Dataset content Start Marker
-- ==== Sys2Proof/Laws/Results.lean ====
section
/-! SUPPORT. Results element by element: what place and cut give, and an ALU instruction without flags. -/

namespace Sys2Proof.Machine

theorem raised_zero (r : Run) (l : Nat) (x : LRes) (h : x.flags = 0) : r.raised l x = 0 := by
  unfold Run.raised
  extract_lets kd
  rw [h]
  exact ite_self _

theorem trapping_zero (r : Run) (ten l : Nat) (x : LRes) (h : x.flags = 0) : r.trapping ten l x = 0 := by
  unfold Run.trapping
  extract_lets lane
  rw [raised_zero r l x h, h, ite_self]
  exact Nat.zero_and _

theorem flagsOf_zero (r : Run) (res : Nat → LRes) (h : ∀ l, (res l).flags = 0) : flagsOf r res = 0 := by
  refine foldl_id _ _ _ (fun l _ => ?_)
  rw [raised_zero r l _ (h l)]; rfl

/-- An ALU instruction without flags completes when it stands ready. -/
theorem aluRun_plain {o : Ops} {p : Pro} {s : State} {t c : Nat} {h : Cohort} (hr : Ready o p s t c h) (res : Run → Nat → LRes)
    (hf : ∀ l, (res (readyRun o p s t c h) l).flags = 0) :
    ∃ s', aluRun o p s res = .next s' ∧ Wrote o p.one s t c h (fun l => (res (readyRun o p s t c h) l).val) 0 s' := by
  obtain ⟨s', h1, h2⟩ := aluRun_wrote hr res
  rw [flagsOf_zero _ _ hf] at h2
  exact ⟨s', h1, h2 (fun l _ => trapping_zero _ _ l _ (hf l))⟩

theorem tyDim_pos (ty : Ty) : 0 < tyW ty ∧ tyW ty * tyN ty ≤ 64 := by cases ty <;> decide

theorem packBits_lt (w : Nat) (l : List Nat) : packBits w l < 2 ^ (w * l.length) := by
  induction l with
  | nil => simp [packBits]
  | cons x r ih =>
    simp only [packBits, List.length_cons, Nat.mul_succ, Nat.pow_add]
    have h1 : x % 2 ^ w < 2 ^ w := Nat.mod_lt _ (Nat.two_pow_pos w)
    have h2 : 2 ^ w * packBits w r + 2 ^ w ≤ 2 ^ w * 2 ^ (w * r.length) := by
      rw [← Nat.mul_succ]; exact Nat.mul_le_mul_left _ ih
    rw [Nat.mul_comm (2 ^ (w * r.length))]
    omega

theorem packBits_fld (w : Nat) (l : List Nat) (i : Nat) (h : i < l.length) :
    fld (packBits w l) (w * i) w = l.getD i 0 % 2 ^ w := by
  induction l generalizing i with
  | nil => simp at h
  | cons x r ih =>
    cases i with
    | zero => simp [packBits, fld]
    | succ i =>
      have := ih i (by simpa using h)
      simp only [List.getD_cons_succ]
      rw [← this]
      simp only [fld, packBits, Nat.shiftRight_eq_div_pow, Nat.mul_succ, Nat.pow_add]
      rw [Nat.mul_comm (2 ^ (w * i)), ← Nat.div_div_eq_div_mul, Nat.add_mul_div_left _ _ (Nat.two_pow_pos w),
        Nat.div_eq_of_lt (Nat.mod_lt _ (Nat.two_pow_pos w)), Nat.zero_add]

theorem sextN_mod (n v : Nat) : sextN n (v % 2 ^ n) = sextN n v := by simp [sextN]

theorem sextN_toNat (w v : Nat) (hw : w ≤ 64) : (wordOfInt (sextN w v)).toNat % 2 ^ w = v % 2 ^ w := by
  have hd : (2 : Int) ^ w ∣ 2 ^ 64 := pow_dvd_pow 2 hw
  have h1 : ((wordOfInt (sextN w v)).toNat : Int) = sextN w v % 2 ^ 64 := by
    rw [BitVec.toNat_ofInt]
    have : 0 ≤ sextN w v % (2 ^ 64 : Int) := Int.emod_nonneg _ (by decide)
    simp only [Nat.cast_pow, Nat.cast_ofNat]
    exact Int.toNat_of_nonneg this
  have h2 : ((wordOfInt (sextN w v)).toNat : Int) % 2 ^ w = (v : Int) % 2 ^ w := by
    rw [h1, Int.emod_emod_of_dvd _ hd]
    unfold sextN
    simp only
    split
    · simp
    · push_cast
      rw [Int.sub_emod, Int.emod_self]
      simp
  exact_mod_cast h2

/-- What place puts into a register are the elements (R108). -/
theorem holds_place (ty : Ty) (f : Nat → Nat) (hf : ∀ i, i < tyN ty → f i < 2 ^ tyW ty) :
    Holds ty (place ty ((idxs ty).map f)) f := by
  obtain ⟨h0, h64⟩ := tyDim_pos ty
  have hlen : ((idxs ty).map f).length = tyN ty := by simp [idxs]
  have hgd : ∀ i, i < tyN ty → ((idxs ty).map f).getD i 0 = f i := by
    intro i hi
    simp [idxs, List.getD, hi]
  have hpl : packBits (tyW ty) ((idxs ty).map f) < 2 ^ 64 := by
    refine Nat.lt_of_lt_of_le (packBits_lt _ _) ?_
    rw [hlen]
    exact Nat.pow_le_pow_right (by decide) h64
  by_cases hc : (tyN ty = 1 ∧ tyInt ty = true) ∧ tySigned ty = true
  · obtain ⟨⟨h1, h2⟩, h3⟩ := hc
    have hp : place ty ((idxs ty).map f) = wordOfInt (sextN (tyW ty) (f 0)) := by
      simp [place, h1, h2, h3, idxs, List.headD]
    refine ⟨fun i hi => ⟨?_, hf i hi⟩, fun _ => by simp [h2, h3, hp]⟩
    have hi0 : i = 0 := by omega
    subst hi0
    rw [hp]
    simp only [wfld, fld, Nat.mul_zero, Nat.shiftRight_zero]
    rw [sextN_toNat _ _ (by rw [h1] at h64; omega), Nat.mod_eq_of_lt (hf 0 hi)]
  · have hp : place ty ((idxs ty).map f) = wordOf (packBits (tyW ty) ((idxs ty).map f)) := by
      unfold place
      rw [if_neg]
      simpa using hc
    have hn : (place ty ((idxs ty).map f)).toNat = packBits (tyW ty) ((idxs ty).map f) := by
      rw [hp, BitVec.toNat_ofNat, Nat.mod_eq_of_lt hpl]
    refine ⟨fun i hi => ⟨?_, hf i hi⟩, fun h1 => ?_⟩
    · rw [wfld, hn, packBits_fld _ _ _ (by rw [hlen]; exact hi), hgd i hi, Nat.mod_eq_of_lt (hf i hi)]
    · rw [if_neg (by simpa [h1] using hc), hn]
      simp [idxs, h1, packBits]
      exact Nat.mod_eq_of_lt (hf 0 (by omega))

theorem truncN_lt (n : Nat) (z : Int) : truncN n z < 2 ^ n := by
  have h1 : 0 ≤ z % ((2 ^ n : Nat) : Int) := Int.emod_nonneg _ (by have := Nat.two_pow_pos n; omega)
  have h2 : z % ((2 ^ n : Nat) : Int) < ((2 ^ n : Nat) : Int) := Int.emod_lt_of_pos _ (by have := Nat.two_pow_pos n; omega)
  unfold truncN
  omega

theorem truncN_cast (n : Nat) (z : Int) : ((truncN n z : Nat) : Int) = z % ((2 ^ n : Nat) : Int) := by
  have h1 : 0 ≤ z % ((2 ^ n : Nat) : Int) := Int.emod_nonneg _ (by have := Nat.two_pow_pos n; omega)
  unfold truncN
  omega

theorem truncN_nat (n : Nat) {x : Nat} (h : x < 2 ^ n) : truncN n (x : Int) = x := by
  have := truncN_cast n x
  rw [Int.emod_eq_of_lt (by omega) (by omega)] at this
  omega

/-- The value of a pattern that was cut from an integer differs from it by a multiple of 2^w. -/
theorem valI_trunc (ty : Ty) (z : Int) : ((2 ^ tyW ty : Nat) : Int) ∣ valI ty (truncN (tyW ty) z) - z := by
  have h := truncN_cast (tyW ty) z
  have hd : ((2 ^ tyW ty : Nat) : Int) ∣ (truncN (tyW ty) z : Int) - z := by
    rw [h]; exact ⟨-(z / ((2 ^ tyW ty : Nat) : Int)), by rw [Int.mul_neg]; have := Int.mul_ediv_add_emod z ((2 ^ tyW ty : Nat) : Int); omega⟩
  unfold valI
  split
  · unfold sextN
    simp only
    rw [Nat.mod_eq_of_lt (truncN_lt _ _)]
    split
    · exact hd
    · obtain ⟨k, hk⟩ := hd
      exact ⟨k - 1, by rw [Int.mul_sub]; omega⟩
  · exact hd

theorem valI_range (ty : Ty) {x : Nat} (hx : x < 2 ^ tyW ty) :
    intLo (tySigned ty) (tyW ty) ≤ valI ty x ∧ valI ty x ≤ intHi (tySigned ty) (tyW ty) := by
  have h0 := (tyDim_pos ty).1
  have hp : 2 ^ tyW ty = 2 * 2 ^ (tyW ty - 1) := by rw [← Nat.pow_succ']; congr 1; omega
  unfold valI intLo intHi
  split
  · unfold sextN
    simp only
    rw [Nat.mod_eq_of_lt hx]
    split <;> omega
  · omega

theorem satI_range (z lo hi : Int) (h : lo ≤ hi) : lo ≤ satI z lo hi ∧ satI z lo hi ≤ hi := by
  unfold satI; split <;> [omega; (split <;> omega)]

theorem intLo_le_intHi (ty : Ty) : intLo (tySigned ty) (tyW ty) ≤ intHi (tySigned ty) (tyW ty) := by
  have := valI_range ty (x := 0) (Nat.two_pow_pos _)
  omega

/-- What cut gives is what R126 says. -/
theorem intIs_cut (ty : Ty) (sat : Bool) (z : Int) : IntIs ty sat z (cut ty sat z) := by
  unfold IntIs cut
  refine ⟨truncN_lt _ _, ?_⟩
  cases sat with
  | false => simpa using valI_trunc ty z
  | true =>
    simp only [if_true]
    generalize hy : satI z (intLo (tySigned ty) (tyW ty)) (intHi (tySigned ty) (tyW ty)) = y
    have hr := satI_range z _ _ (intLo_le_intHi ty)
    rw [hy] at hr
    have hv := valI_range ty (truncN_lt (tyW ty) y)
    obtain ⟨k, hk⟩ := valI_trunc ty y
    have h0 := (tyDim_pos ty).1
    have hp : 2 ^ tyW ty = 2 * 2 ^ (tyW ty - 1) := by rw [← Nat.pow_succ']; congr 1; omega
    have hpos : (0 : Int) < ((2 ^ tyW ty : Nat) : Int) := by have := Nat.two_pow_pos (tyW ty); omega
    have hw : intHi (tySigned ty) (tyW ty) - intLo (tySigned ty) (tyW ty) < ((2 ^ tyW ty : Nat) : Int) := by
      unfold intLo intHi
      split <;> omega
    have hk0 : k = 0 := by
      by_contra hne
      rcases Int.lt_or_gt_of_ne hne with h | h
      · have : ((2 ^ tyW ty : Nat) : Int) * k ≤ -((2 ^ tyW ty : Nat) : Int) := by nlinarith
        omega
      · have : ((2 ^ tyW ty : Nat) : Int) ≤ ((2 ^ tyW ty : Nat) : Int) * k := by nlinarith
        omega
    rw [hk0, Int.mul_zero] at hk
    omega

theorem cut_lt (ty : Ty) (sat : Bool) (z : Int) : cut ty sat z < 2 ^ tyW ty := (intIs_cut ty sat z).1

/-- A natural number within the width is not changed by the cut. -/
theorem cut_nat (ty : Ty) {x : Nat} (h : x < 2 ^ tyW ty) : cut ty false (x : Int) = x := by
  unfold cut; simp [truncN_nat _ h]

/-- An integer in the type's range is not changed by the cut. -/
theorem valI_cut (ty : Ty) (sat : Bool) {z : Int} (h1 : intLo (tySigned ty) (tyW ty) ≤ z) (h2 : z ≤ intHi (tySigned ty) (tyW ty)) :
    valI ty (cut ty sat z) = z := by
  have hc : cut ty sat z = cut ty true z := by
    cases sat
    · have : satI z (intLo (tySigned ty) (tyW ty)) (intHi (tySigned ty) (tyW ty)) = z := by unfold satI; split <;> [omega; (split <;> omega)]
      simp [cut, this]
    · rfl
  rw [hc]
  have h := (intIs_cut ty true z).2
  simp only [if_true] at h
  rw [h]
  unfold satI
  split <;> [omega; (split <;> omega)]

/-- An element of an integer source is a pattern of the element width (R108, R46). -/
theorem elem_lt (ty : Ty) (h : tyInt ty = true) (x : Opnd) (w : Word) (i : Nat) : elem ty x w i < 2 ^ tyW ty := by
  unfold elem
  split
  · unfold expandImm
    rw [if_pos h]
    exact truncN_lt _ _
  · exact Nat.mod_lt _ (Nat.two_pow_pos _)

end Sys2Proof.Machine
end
Dataset content End Marker
Work instructions
Repeat, character for character, the lines of the material above from the line with "rw [hp, BitVec.toNat_ofNat, Nat.mod_eq_of_lt" through the line with "exact Nat.mod_eq_of_lt (hf".

Task answer
      rw [hp, BitVec.toNat_ofNat, Nat.mod_eq_of_lt hpl]
    refine ⟨fun i hi => ⟨?_, hf i hi⟩, fun h1 => ?_⟩
    · rw [wfld, hn, packBits_fld _ _ _ (by rw [hlen]; exact hi), hgd i hi, Nat.mod_eq_of_lt (hf i hi)]
    · rw [if_neg (by simpa [h1] using hc), hn]
      simp [idxs, h1, packBits]
      exact Nat.mod_eq_of_lt (hf 0 (by omega))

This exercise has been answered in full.